• Task item
Identify all lines below that hold "instant" and collect them.

• Material provided
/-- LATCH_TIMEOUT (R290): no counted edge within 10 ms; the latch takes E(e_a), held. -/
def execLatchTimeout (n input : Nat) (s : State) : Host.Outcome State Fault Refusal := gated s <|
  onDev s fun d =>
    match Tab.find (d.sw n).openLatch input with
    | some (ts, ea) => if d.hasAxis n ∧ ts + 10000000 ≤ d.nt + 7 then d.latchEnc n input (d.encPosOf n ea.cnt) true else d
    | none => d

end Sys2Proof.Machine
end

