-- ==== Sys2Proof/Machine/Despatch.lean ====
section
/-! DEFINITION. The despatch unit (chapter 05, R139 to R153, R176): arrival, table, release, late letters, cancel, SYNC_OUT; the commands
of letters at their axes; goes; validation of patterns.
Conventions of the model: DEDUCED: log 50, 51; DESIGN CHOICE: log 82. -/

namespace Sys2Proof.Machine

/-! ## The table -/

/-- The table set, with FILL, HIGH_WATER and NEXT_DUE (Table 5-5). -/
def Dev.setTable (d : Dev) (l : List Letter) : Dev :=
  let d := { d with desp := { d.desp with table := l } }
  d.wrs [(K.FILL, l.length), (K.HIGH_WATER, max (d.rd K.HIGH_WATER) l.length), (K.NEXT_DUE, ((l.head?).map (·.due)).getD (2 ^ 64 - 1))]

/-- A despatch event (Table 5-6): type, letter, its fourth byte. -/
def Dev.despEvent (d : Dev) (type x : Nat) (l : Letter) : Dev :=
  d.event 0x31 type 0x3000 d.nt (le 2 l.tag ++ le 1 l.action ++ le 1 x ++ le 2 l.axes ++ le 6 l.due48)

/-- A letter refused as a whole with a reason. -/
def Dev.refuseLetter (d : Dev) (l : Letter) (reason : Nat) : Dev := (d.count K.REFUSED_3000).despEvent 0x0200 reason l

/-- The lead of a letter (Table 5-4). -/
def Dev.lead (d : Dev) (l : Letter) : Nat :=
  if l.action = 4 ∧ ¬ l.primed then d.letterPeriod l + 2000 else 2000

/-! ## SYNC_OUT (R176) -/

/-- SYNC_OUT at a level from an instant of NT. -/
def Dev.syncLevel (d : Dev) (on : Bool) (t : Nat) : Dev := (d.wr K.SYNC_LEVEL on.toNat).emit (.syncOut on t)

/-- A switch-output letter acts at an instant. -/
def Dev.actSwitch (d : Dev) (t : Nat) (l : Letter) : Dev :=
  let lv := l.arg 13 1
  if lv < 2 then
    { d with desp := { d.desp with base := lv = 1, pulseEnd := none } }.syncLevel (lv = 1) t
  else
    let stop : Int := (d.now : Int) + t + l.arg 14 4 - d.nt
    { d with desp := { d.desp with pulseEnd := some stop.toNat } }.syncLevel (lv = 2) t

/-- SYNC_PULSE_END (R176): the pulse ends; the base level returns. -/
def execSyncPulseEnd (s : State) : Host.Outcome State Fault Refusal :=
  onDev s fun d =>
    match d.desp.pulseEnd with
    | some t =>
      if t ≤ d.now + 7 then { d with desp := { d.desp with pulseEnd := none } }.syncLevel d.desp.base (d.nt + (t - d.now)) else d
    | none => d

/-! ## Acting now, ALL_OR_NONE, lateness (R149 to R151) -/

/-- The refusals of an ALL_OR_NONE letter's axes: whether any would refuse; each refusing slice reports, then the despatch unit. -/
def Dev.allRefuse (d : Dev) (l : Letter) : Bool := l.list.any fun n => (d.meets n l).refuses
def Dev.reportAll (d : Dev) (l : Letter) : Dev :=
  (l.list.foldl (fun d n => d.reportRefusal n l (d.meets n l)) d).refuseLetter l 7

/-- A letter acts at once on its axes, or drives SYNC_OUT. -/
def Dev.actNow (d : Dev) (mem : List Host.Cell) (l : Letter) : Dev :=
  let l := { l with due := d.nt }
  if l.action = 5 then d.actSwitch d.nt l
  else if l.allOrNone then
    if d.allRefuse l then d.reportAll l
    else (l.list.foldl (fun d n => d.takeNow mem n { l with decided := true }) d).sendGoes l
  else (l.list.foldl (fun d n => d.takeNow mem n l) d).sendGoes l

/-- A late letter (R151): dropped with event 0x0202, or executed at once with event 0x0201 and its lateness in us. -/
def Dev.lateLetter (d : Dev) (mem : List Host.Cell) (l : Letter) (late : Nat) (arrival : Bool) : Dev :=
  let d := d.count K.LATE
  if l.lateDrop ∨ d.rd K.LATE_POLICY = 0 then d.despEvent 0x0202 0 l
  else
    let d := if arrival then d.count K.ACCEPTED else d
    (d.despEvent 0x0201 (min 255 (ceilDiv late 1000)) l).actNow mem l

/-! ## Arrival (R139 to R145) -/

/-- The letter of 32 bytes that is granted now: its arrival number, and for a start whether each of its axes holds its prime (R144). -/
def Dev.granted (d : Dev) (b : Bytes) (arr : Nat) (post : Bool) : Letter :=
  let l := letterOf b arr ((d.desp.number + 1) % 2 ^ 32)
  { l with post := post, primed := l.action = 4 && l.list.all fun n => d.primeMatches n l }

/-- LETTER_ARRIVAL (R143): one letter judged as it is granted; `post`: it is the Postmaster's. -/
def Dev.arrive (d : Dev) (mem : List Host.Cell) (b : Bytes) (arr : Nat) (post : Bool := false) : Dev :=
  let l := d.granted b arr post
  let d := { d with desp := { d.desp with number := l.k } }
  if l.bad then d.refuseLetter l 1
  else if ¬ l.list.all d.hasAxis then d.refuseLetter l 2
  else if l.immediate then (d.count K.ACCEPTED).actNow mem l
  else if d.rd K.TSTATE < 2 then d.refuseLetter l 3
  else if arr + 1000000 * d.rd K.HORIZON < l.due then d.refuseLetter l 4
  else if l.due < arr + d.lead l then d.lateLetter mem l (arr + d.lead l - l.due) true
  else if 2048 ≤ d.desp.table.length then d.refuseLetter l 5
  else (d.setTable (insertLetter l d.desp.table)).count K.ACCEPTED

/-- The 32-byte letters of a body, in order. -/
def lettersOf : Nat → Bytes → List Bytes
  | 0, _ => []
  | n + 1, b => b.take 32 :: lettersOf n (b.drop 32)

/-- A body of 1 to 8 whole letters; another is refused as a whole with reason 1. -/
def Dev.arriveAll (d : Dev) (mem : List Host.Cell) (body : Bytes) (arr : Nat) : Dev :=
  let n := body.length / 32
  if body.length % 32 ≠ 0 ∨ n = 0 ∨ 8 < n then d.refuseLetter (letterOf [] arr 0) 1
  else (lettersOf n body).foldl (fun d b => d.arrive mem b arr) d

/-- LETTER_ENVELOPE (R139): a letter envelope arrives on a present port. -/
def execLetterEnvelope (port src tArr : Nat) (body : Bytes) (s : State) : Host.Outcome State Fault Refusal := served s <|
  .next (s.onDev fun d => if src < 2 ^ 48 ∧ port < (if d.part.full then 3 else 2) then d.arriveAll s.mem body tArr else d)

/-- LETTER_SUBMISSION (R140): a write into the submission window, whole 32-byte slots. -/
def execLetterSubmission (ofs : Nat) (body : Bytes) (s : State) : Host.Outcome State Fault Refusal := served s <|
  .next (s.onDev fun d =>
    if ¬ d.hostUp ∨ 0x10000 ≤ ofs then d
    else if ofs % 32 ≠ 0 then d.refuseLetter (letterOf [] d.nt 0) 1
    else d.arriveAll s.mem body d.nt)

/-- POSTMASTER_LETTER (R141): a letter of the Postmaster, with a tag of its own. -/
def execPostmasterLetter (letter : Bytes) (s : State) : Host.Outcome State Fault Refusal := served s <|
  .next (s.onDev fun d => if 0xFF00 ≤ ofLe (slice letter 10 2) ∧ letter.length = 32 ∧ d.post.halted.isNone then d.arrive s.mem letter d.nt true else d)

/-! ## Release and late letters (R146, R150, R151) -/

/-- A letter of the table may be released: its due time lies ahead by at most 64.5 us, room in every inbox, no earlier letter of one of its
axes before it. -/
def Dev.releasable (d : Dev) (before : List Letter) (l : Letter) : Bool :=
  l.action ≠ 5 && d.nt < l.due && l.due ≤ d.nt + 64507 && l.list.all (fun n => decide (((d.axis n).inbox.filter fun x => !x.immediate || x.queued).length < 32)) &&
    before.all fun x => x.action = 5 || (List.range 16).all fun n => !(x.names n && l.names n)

• Your response
/-- SYNC_OUT at a level from an instant of NT. -/
/-- A switch-output letter acts at an instant. -/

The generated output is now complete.